* Caution in week of manufacturing data, U.S. payrolls
* Euro on defensive as market sees pressure on ECB to ease
* Wall Street set for modest 0.1 pct rebound after falls
* Hungary in firing line of emerging market battle
By Marc Jones
LONDON, Feb 3 (Reuters) - Relentless worries about emerging markets left world stocks struggling near 3-1/2 month lows, weighed on the dollar and sent Russia’s rouble and Hungary’s forint to long-term lows on Monday.
Wall Street was expected to manage a steadier start after Friday’s turbulent finish, but constant tensions in developing markets have crushed last year’s risk appetite.
Europe’s main share markets were starting to shake off their morning gloom as the U.S. restart approached but the focus on strained economies remained intense.
Hungary’s forint dropped to a 10-month trough against the dollar as a 1.5 percent drop in its main stock market and a rise in sovereign default insurance costs added to the gloom.
Data showing Russian manufacturing shrinking for the third month in a row drove the rouble towards a five-year low.

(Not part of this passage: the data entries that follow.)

-- ==== Sys2Proof/Machine/Operands.lean ====
section
/-! DEFINITION. The operand forms (30_encoding R63) and the results the instructions compute from them
(42_load_arith_logic R112, 43_index_memory R126). Register numbers and the immediate `kk` are used as they are. -/
namespace Sys2Proof.Machine

/-- A 12-bit address as a 16-bit value, high bits zero (30_encoding R63). -/
def addrOf (nnn : BitVec 12) : Word := nnn.zeroExtend 16

/-- A byte as a 16-bit value, high bits zero. -/
def wide (b : Byte) : Word := b.zeroExtend 16

/-- `(a + b) mod 256`. -/
def addByte (a b : Byte) : Byte := a + b

/-- `(a - b) mod 256`. -/
def subByte (a b : Byte) : Byte := a - b

/-- `a >> 1`, bit 7 of the result zero. -/
def shrByte (a : Byte) : Byte := a >>> 1

/-- `(a << 1) mod 256`. -/
def shlByte (a : Byte) : Byte := a <<< 1

/-- The three decimal digits, most significant first (43_index_memory R123). -/
def bcdDigits (b : Byte) : List Byte :=
  [BitVec.ofNat 8 (b.toNat / 100), BitVec.ofNat 8 (b.toNat / 10 % 10), BitVec.ofNat 8 (b.toNat % 10)]

/-- `V0` to `Vx`, in order (43_index_memory R124). -/
def State.regsTo (x : Reg) (s : State) : List Byte := s.v.toList.take (x.val + 1)

/-- `V[i] <- MEM[a + i]` for `i` in 0 to `x`, the other registers unchanged (43_index_memory R125). -/
def State.loadRegs (x : Reg) (a : Nat) (s : State) : State :=
  { s with v := Vector.ofFn fun r : Reg => if r ≤ x then s.peek (a + r.val) else s.reg r }

/-- The bytes `MEM[a]` to `MEM[a + n - 1]`. -/
def State.peekBytes (a n : Nat) (s : State) : List Byte := (List.range n).map fun k => s.peek (a + k)

end Sys2Proof.Machine
end

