-- ==== Sys2Proof/Machine/DisplayKeypad.lean ====
section
/-! DEFINITION. Display and keypad instructions (44_display_keypad). -/
namespace Sys2Proof.Machine

/-- `00E0` CLS (44_display_keypad R130). -/
def execCls (s : State) : Result := .next { s with pix := Display.blank }

/-- `Dxyn` DRW Vx, Vy, n: the coordinates are the old registers, `VF` is written last and always
(44_display_keypad R131). -/
def execDrwVxVyN (x y : Reg) (n : BitVec 4) (s : State) : Result :=
  if inRange s.i.toNat n.toNat then
    let cx := (s.reg x).toNat
    let cy := (s.reg y).toNat
    let drawn := Display.drawRows cx cy (s.peekBytes s.i.toNat n.toNat) (s.pix, false)
    .next ({ s with pix := drawn.1 }.setReg Reg.vf (flagByte drawn.2))
  else .next (s.raiseFatal (rangeCause .read s.i.toNat))

/-- `Ex9E` SKP Vx (44_display_keypad R132). -/
def execSkpVx (x : Reg) (s : State) : Result := .next (s.skipIf (s.keyPressed (s.reg x)))

/-- `ExA1` SKNP Vx (44_display_keypad R133). -/
def execSknpVx (x : Reg) (s : State) : Result := .next (s.skipIf (!s.keyPressed (s.reg x)))

/-- `Fx0A` LD Vx, K, the instruction's own step: the wait begins; the key comes in a later step of the environment
(44_display_keypad R134; `State.deliverKey`). -/
def execLdVxK (x : Reg) (s : State) : Result := .next { s with status := .waitKey x }

end Sys2Proof.Machine
end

“It is a global macro question and global risk sentiment is really at stake here,” said John Hardy, head of FX strategy at Saxo bank in Copenhagen. “There are a lot of event risks this week and it just feels like markets are trying to figure out where they are.”
Investors will be hoping this month is not a repeat of January, when MSCI’s global index posted its largest monthly decline since May 2012 led by a 6.6 percent slump in emerging markets.

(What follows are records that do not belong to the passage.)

-- ==== Sys2Proof/Machine/Cycle.lean ====
section
/-! DEFINITION. The execution cycle (40_execution_cycle): fetch, halt check, advance, decode, execute; one step of the
machine over all its agents (00_scope R9); program load and launch (70_reset_and_hazards R183, R184). -/
namespace Sys2Proof.Machine

/-- `IsHaltPair(p, w)`: both words are `1nnn` with one target (40_execution_cycle R82). -/
def isHaltPair (p : Option Word) (w : Word) : Bool :=
  match p with
  | none => false
  | some q => decide (famOf q = 1) && decide (famOf w = 1) && decide (q.extractLsb' 0 12 = w.extractLsb' 0 12)

/-- The halt check stops on the fetched word (40_execution_cycle R82). -/
def State.haltsOn (w : Word) (s : State) : Bool := isHaltPair s.prev w && s.haltCheck

/-- `PREV <- w`, then `pc <- PC + 2` (40_execution_cycle R82, R83). -/
def State.advance (w : Word) (s : State) : State := { s with prev := some w, pc := s.pc + 2 }

/-- One step of the interpreter context, for `STATUS = RUNNING` (40_execution_cycle R80). -/
def runCycle (s : State) : Result :=
  match memReadWord s.pc.toNat s with
  | .error c => .next (s.raiseFatal c)
  | .ok w =>
    if s.haltsOn w then .next { s with status := .halted }
    else exec (decodeWord w) (s.advance w)

/-- One step of the machine: the outside world's part, then the step the status allows (00_scope R9, 10_state R23;
log 2). In `HALTED` and `FATAL` only the outside world has steps (60_exceptions R164). -/
def nextStep (s : State) : Result :=
  let t := s.takeInput
  match t.status with
  | .running => runCycle t
  | .waitKey _ => .next t.deliverKey
  | .halted => .next t
  | .fatal _ => .next t

/-- Program load of the bytes `p` at `0x200` (70_reset_and_hazards R183); one that does not fit is a `LOAD_FAILURE`
and nothing is loaded (60_exceptions R154; D16, log 19). -/
def State.loadProgram (p : List Byte) (s : State) : State :=
  if p.length ≤ Config.progMax then s.pokeBytes Config.loadBase p else s.raiseFatal .loadFailure

/-- Launch with given parameters: reset, then program load from the source; `none` is a source that fails
(70_reset_and_hazards R184; 60_exceptions R154). -/
def launchWith (font : Vector Byte 80) (haltCheck : Bool) (source : Option (List Byte)) : State :=
  match source with
  | none => (State.resetWith font haltCheck).raiseFatal .loadFailure
  | some p => (State.resetWith font haltCheck).loadProgram p

/-- Launch with the spec's default parameters. -/
def launch (source : Option (List Byte)) : State := launchWith Config.fontTable Config.haltCheck source

/-- The state whose very next step fetches and executes the word: the word stands at `PC`, high byte first; the
interpreter context is running; no word precedes it, so that the halt check cannot take its place; a `PC` that cannot be
fetched from is put at the load base (log 19). -/
def State.placeWord (w : Word) (s : State) : State :=
  let a : Word := if s.pc.toNat + 1 < Config.memSize then s.pc else 0x200
  { s.pokeBytes a.toNat [hiByte w, loByte w] with pc := a, status := .running, prev := none }

end Sys2Proof.Machine
end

The week ahead provides a raft of global business surveys and jobs data from the United States to offer a clearer view on the global economy, while the European Central Bank (ECB) might well consider easing policy at its meeting on Thursday.

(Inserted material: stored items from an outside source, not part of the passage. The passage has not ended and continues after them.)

theorem witness_DrawTwiceRestoresTheDisplay :
    exec (.drwVxVyN 1 2 1) spriteState = .next (nextOf (exec (.drwVxVyN 1 2 1) spriteState)) ∧
    exec (.drwVxVyN 1 2 1) (nextOf (exec (.drwVxVyN 1 2 1) spriteState)) =
      .next (nextOf (exec (.drwVxVyN 1 2 1) (nextOf (exec (.drwVxVyN 1 2 1) spriteState)))) ∧
    (nextOf (exec (.drwVxVyN 1 2 1) spriteState)).i = spriteState.i ∧
    (nextOf (exec (.drwVxVyN 1 2 1) spriteState)).reg 1 = spriteState.reg 1 ∧
    (nextOf (exec (.drwVxVyN 1 2 1) spriteState)).reg 2 = spriteState.reg 2 ∧
    spriteState.i.toNat + (1 : BitVec 4).toNat ≤ 4096 :=
  ⟨next_of (by decide), next_of (by decide), by decide, by decide, by decide, by decide⟩

theorem witness_KeySkipsFollowTheFlag : ((with1 1 15).reg 1).toNat = (15 : Key).val ∧ 15 < ((with1 1 16).reg 1).toNat ∧
    (with1 1 16).script = [] := by decide

end Sys2Proof.Tests
end

section
/-! PROOFS. The ignored words (30_encoding R66, 40_execution_cycle R86): what their decoding says about the word, that
the halt check passes over them in either place, and the step they make. -/

namespace Sys2Proof

theorem decodeFam0_eq_ignored {x y n : BitVec 4} {w : Word} (h : decodeFam0 x y n = .ignored w) :
    w = 0x0#4 ++ x ++ y ++ n := by
  unfold decodeFam0 at h
  split_ifs at h
  exact (Instr.ignored.inj h).symm

theorem decodeFam8_eq_ignored {x y n : BitVec 4} {w : Word} (h : decodeFam8 x y n = .ignored w) :
    w = 0x8#4 ++ x ++ y ++ n := by
  unfold decodeFam8 at h
  split_ifs at h
  exact (Instr.ignored.inj h).symm

theorem decodeFamE_eq_ignored {x : BitVec 4} {kk : Byte} {w : Word} (h : decodeFamE x kk = .ignored w) :
    w = 0xE#4 ++ x ++ kk := by
  unfold decodeFamE at h
  split_ifs at h
  exact (Instr.ignored.inj h).symm

theorem decodeFamF_eq_ignored {x : BitVec 4} {kk : Byte} {w : Word} (h : decodeFamF x kk = .ignored w) :
    w = 0xF#4 ++ x ++ kk := by
  unfold decodeFamF at h
  split_ifs at h
  exact (Instr.ignored.inj h).symm

/-- Only the families 0, 5, 8, 9, E and F hold ignored words, and each keeps all its digits. -/
theorem decodeDigits_eq_ignored {f x y n : BitVec 4} {w : Word} (h : decodeDigits f x y n = .ignored w) :
    w = f ++ x ++ y ++ n ∧ f ≠ 1 := by
  have family (g : BitVec 4) (hg : f.toNat = g.toNat) (hne : g ≠ 1) (hw : w = g ++ x ++ y ++ n) :
      w = f ++ x ++ y ++ n ∧ f ≠ 1 := by
    obtain rfl : f = g := BitVec.eq_of_toNat_eq hg
    exact ⟨hw, hne⟩
  unfold decodeDigits at h
  split at h
  case h_1 hf => exact family 0x0 hf (by decide) (decodeFam0_eq_ignored h)
  case h_6 hf =>
    split_ifs at h
    exact family 0x5 hf (by decide) (Instr.ignored.inj h).symm
  case h_9 hf => exact family 0x8 hf (by decide) (decodeFam8_eq_ignored h)
  case h_10 hf =>
    split_ifs at h
    exact family 0x9 hf (by decide) (Instr.ignored.inj h).symm
  case h_15 hf =>
    exact family 0xE hf (by decide) ((decodeFamE_eq_ignored h).trans (digits_assoc_two _ _ _ _))
  case h_16 =>
    have hf : f.toNat = (0xF : BitVec 4).toNat := by
      have := f.isLt
      change f.toNat = 15
      grind
    exact family 0xF hf (by decide) ((decodeFamF_eq_ignored h).trans (digits_assoc_two _ _ _ _))
  all_goals cases h

/-- A word that decodes to an ignored word is that word, and its family is not 1, the family of the jumps. -/
theorem decodeWord_eq_ignored {w v : Word} (h : decodeWord v = .ignored w) : w = v ∧ famOf v ≠ 1 := by
  obtain ⟨hw, hf⟩ := decodeDigits_eq_ignored h
  exact ⟨hw.trans (word_of_digits v), hf⟩

end Sys2Proof

namespace Sys2Proof.Machine

/-- The halt check stops on nothing but a word of family 1 after a word of family 1 (40_execution_cycle R82). -/
theorem State.families_of_haltsOn {s : State} {w : Word} (h : s.haltsOn w = true) :
    famOf w = 1 ∧ ∃ q, s.prev = some q ∧ famOf q = 1 := by
  cases hp : s.prev with
  | none => simp [State.haltsOn, isHaltPair, hp] at h
  | some q =>
    simp only [State.haltsOn, isHaltPair, hp, Bool.and_eq_true, decide_eq_true_eq] at h
    obtain ⟨⟨⟨hq, hw⟩, -⟩, -⟩ := h
    exact ⟨hw, q, rfl, hq⟩

theorem State.haltsOn_of_fam_ne_one (s : State) {w : Word} (h : famOf w ≠ 1) : s.haltsOn w = false :=
  Bool.eq_false_iff.2 fun hh => h (State.families_of_haltsOn hh).1

theorem State.haltsOn_of_prev_fam_ne_one {s : State} {q : Word} (hq : s.prev = some q) (h : famOf q ≠ 1) (w : Word) :
    s.haltsOn w = false := by
  refine Bool.eq_false_iff.2 fun hh => ?_
  obtain ⟨-, q', hq', hf⟩ := State.families_of_haltsOn hh
  obtain rfl : q = q' := Option.some.inj (hq.symm.trans hq')
  exact h hf

@[simp] theorem exec_ignored (w : Word) (s : State) : exec (.ignored w) s = .next s := rfl

/-- The input and the advance are all that a step over an ignored word does. -/
theorem step_of_ignored {s : State} {w : Word} (hs : s.status = .running) (hp : s.pc.toNat ≤ 4094)
    (hd : decodeWord s.wordAtPc = .ignored w) : step s = .next (s.takeInput.advance s.wordAtPc) := by
  have hh : s.haltsOn s.wordAtPc = false := s.haltsOn_of_fam_ne_one (decodeWord_eq_ignored hd).2
  simp [step_of_running s hs hp, hh, hd]

/-- The input and the advance change the outside's parts, `PREV` and `PC` only. -/
theorem frame_takeInput_advance (s : State) (w : Word) :
    Frame (fun p => p.outside ∨ p = .prev ∨ p = .pc) s (s.takeInput.advance w) :=
  ((frame_takeInput s).mono fun _ => Or.inl).trans ((frame_advance s.takeInput w).mono fun _ => Or.inr)

/-- Settles O23: an ignored word is not of family 1, so neither place of the halt pair can hold it, and its step is the
input and the advance. -/
theorem ignoredWordIsANoOp : Obligations.IgnoredWordIsANoOp := by
  unfold Obligations.IgnoredWordIsANoOp
  refine fun s w => ⟨exec_ignored w s, fun hs hp hd => ?_⟩
  have hstep := step_of_ignored hs hp hd
  obtain ⟨rfl, hfam⟩ := decodeWord_eq_ignored hd
  exact ⟨rfl, s.haltsOn_of_fam_ne_one hfam, s.takeInput.advance s.wordAtPc, hstep, State.advance_prev _ _,
    advance_pc_toNat s.takeInput _ hp, State.haltsOn_of_prev_fam_ne_one (State.advance_prev _ _) hfam,
    frame_takeInput_advance s _⟩

end Sys2Proof.Machine
end

section
/-! PROOFS. Jump and skips (41_control_transfer R92, R94 to R97): what a word of each format decodes to, by the family's
own digits, and what a skip makes of `PC`. -/

namespace Sys2Proof

/-- A family whose decoding takes the low three digits as one address decodes format `NNN` to that address. -/
theorem decodeWord_fmtNNN {f : BitVec 4} {make : BitVec 12 → Instr}
    (h : ∀ x y n, decodeDigits f x y n = make (x ++ y ++ n)) (nnn : BitVec 12) : decodeWord (fmtNNN f nnn) = make nnn := by
  obtain ⟨x, y, n, rfl⟩ := addr_of_digits nnn
  rw [fmtNNN_digits, decodeWord_digits, h]

/-- A family whose decoding takes a register and the low byte decodes format `XKK` to them. -/
theorem decodeWord_fmtXKK {f : BitVec 4} {make : Reg → Byte → Instr}
    (h : ∀ x hi lo, decodeDigits f x hi lo = make (regOf x) (hi ++ lo)) (x : Reg) (kk : Byte) :
    decodeWord (fmtXKK f x kk) = make x kk := by
  obtain ⟨hi, lo, rfl⟩ := byte_of_digits kk
  rw [fmtXKK_digits, decodeWord_digits, h, regOf_fieldOf]

/-- A family and a low digit whose decoding takes two registers decode formats `XY` and `XYN` to them. -/
theorem decodeWord_fmtXYN {f n : BitVec 4} {make : Reg → Reg → Instr}
    (h : ∀ x y, decodeDigits f x y n = make (regOf x) (regOf y)) (x y : Reg) :
    decodeWord (fmtXYN f x y n) = make x y := by
  rw [fmtXYN, decodeWord_digits, h, regOf_fieldOf, regOf_fieldOf]

end Sys2Proof

namespace Sys2Proof.Machine

@[simp] theorem addrOf_toNat (nnn : BitVec 12) : (addrOf nnn).toNat = nnn.toNat :=
  BitVec.toNat_setWidth_of_le (by decide)

@[simp] theorem State.skipIf_pc (s : State) (c : Bool) : (s.skipIf c).pc = if c then s.pc + 2 else s.pc := by
  cases c <;> rfl

@[simp] theorem exec_jp (nnn : BitVec 12) (s : State) : exec (.jp nnn) s = .next (s.setPc (addrOf nnn)) := rfl

@[simp] theorem exec_seVxKk (x : Reg) (kk : Byte) (s : State) :
    exec (.seVxKk x kk) s = .next (s.skipIf (s.reg x == kk)) := rfl

@[simp] theorem exec_sneVxKk (x : Reg) (kk : Byte) (s : State) :
    exec (.sneVxKk x kk) s = .next (s.skipIf (s.reg x != kk)) := rfl

@[simp] theorem exec_seVxVy (x y : Reg) (s : State) :
    exec (.seVxVy x y) s = .next (s.skipIf (s.reg x == s.reg y)) := rfl

@[simp] theorem exec_sneVxVy (x y : Reg) (s : State) :
    exec (.sneVxVy x y) s = .next (s.skipIf (s.reg x != s.reg y)) := rfl

/-- Skipping on equality adds 2 to `PC` exactly when the bytes are equal, and changes nothing else. -/
theorem skip_if_equal {i : Instr} {s : State} {a b : Byte} (h : exec i s = .next (s.skipIf (a == b))) :
    ∃ t, exec i s = .next t ∧ t.pc = (if a = b then s.pc + 2 else s.pc) ∧ Frame (fun p => p = .pc) s t :=
  ⟨_, h, by simp, frame_skipIf s _⟩

/-- Skipping on inequality adds 2 to `PC` exactly when the bytes differ, and changes nothing else. -/
theorem skip_if_unequal {i : Instr} {s : State} {a b : Byte} (h : exec i s = .next (s.skipIf (a != b))) :
    ∃ t, exec i s = .next t ∧ t.pc = (if a = b then s.pc else s.pc + 2) ∧ Frame (fun p => p = .pc) s t :=
  ⟨_, h, by simp, frame_skipIf s _⟩

/-- Settles O39: family 1 holds the jumps alone, and a jump is one assignment to `PC`, zero-extended. -/
theorem jumpSetsPc : Obligations.JumpSetsPc := by
  unfold Obligations.JumpSetsPc
  exact fun s nnn => ⟨decodeWord_fmtNNN (fun _ _ _ => rfl) nnn, s.setPc (addrOf nnn), exec_jp nnn s, addrOf_toNat nnn,
    frame_setPc s _⟩

/-- Settles O40: all four forms are one conditional skip, on equality (R94, R96) or on inequality (R95, R97). -/
theorem skipsCompareRegisters : Obligations.SkipsCompareRegisters := by
  unfold Obligations.SkipsCompareRegisters
  refine fun s x y kk => ⟨⟨?_, skip_if_equal (exec_seVxKk x kk s)⟩, ⟨?_, skip_if_unequal (exec_sneVxKk x kk s)⟩,
    ⟨?_, skip_if_equal (exec_seVxVy x y s)⟩, ⟨?_, skip_if_unequal (exec_sneVxVy x y s)⟩⟩
  · exact decodeWord_fmtXKK (fun _ _ _ => rfl) x kk
  · exact decodeWord_fmtXKK (fun _ _ _ => rfl) x kk
  · exact decodeWord_fmtXYN (fun _ _ => rfl) x y
  · exact decodeWord_fmtXYN (fun _ _ => rfl) x y

end Sys2Proof.Machine
end

section
/-! PROOFS. Register loads, addition and subtraction (42_load_arith_logic R100, R102, R106, R107, R109): the arithmetic of
bytes as integers, the flags as conditions, and what a write of one register, with or without the flag after it, leaves in
`Vx` and `VF`. -/

namespace Sys2Proof.Machine

theorem addByte_toNat (a b : Byte) : (addByte a b).toNat = (a.toNat + b.toNat) % 256 := BitVec.toNat_add a b

/-- The difference of the operands taken as integers, reduced into the range of a byte. -/
theorem subByte_toNat (a b : Byte) : ((subByte a b).toNat : Int) = ((a.toNat : Int) - b.toNat) % 256 := by
  have hsub : (subByte a b).toNat = (2 ^ 8 - b.toNat + a.toNat) % 2 ^ 8 := BitVec.toNat_sub a b
  have hb : b.toNat < 2 ^ 8 := b.isLt
  omega

@[simp] theorem flagByte_decide (p : Prop) [Decidable p] : flagByte (decide p) = if p then 1 else 0 := by
  simp [flagByte]

theorem carryFlag_eq (a b : Byte) : carryFlag a b = if 255 < a.toNat + b.toNat then 1 else 0 := flagByte_decide _

theorem greaterFlag_eq (a b : Byte) : greaterFlag a b = if b.toNat < a.toNat then 1 else 0 := flagByte_decide _

theorem State.reg_setReg_same (s : State) (r : Reg) (b : Byte) : (s.setReg r b).reg r = b := by simp

/-- The flag is written last, so it is there whatever the destination was. -/
theorem State.reg_setRegFlag_vf (s : State) (x : Reg) (b f : Byte) : (s.setRegFlag x b f).reg Reg.vf = f := by simp

/-- A destination other than `VF` keeps the result. -/
theorem State.reg_setRegFlag_dest (s : State) {x : Reg} (hx : x ≠ Reg.vf) (b f : Byte) :
    (s.setRegFlag x b f).reg x = b := by
  simp [hx]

The prospect of an ECB move pinned the euro near 10-week lows at $1.3490 following a break of major support at $1.3506 in Asia.
The pressure on the shared currency had been eased slightly by data showing euro zone factories enjoyed their strongest month since mid-2011 in January and the first growth in Greek manufacturing activity since August 2009.
But it was back on the defensive by early afternoon as focus returned to last week’s sinking inflation rate.
“It feels like the euro it is breaking here,” Hardy added. “If the ECB doesn’t reverse that break I am looking towards $1.32 for an intermediate area and then $1.30.”
Emerging markets will also be high on the 24-member ECB Governing Council’s agenda. The stampede out of developing markets could force the euro higher and inflation lower again.
The Thai baht bounced on Monday after peaceful elections over the weekend triggered short-covering, but the South Korean won had its weakest day in 7-1/2 months, leading losses among Asian currencies on stress in emerging markets.
Not helping was data from China where the official Purchasing Managers’ Index (PMI) dipped in January in line with market expectations, as a separate survey of the service sector also showed a moderation in growth.
Investors poured their cash into developing economies when emergency rate cuts during the financial crisis meant U.S., European and other developed market bonds offered little in the way of interest. They are now pulling it back out again as the prospects of higher developed market rates re-emerge.
Turkey’s lira TRY=, another flashpoint, found relative calm after a drastic official interest rate rise last week.
But many see Hungary, with its high debt levels and unorthodox economic policies, as most vulnerable in the region to the reversal in sentiment.
It has vowed to keep cutting interest rates despite the recent FX market turbulence but UniCredit strategist, Saroliya Gaurav, said the jump in Hungary’s government market borrowing costs in recent days highlighted the scrutiny it was now under.
“That is essentially telling me that markets are going to take on the central bank and try to force them into a rate hike, as indeed happened in the case of the South African Reserve Bank.”
Japan’s Nikkei again led Asian share losses as a fresh 2 percent drop took it to lows not seen since November.
U.S. stock futures, however, pointed to a modest 0.1 percent rebound ahead of housing and manufacturing data. Saxo’s Hardy added the benchmark S&P 500 was now teetering just above a “critically sensitive” resistance of 1,770 points.
Among assets traditionally perceived as relatively safe, the yen rose as high as 101.87 yen while the yield on the benchmark 10-year U.S. Treasury note hovered near lows not seen since mid-November at 2.6748 percent.
Gold edged up to $1,244.19 an ounce though it remained down on where it was a week ago. Brent oil dipped back below $106, while China’s lacklustre data left growth-attuned copper slumped at a 2-month low.
“Brent is suffering from the emerging market turmoil that is spreading across most markets,” said Tetsu Emori, a commodity fund manager at Astmax Investment.